Hz. Âişe der ki: "Mescitte, Sa'd b. Muaz'ın bulunduğu çadırın yanı başında, Gıfâr oğullarından bazı kişilere ait bir çadır daha vardı. Onlar kendi hallerinde oturup dururlarken, bir de bakmışlar ki, kendilerine doğru bir kan akıp geliy¬or. Meğer Sa'd'ın yarası deşilmiş, kan akıp duruyormuş.”
Allah yapılan duayı kabul etmiş ve Mekke ile yapılacak başka bir savaş kalmadığı için Sa’d b. Muaz’ı şehid olarak katına almıştı.

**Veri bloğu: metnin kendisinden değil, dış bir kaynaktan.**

/-- HOLDOVER_EXCEEDED (R31): the holdover estimate has passed 2,000 ns. -/
def execHoldoverExceeded (s : State) : Host.Outcome State Fault Refusal :=
  .next <|
    let est := s.errEst
    if s.tide.state = .holdover ∧ est > 2000 then
      { s with tide.state := .unqualified, tide.est := 0xFFFFFFFF }.event 0x02 evcState 4 0 (evState 3 4 0 ++ evValue est)
    else s

/-- PPS_OUT_EDGE (R29): PPS_OUT rises at the boundary of a second, in every state but FREERUN. -/
def execPpsOutEdge (s : State) : Host.Outcome State Fault Refusal :=
  .next <|
    if s.tide.state = .freerun ∨ s.tide.lastPps = s.second then s
    else { s with tide.lastPps := s.second, tide.ppsLevel := true }.emit (.pin .ppsOut true)

/-! ### The tide table advances (R39) -/

/-- A far booking is spread over the 64 slots of its bucket, each up to the capacity that applied when it was made; `i` slots are left. Where the
bookings of a bucket were made against different capacities, a part may find no slot: it is dropped (DESIGN CHOICE, log 114). -/
def spreadOne (table : List Booking) (b : Booking) (left : Nat) : Nat → List Booking
  | 0 => table
  | i + 1 =>
    let slot := b.slot + (63 - i)
    let used := sumOf ((table.filter fun x => !x.far && x.rsrc == b.rsrc && x.idx == b.idx && x.slot == slot).map Booking.amount)
    let put := Nat.min left (b.cap - used)
    let table := if put = 0 then table else table ++ [{ b with far := false, slot := slot, amount := put }]
    spreadOne table b (left - put) i

/-- The bucket that enters the near window has its bookings spread, earliest deadline first (R39). -/
def State.spreadBucket (s : State) : State :=
  let first := 64 * (s.slot / 64 + 63)
  let far := s.tide.table.filter fun b => b.far && b.slot == first
  let rest := s.tide.table.filter fun b => !(b.far && b.slot == first)
  let far := far.mergeSort fun a b => decide (a.deadline ≤ b.deadline)
  { s with tide.table := far.foldl (fun t b => spreadOne t b b.amount 64) rest }

/-- SLOT_ADVANCE (R36, R39): fabric time reaches the next slot; every 64th, a far bucket enters the near window. The free fraction of the
pool is looked at (12_harvest_health.md R295). (DESIGN CHOICE, log 4) -/
def execSlotAdvance (s : State) : Host.Outcome State Fault Refusal :=
  .next <|
    let s := { s with tide.time := (s.slot + 1) * 8000 }
    let s := if s.slot % 64 = 0 then s.spreadBucket else s
    s.budgetCheck

/-! ### Ports (R27; 22_power_electrical.md R516) -/

/-- The length of R516 in centimetres, rounded to the nearest, from a delay in picoseconds. -/
def State.cableCm (s : State) (ps : Nat) (copper : Bool) : Nat :=
  let vf := if copper then s.fld R.PWR_CABLE_CFG 31 24 else s.fld R.PWR_CABLE_CFG 23 16
  let d := ps - 1000 * s.fld R.PWR_CABLE_CFG 7 0
  (d * vf * 2998 + 12800000) / 25600000

/-- A cable measurement of a port (16 is the ICL) is shown. -/
def State.cable (s : State) (port ps : Nat) (copper : Bool) : State :=
  { s with pwr.cables := putKey Prod.fst (port, ps, Nat.min 65535 (s.cableCm ps copper)) s.pwr.cables }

2020 yılı itibariyle Mekke fethinin 1390. yılını idrak edeceğiz. Allah’tan fetihler dileyecek durumda mıyız, tam emin değilim. Ama siyerin o kutlu sayfalarında, fetihlerin kodları yazılmış durumdadır. Herkes kendisi için alacağını alsa, herhalde onlara fetihler nasip eden Allah, bizlere de kapılar açacaktır.
Yeter ki ashabı kendimize örnek alıp, onlar gibi arzu edelim.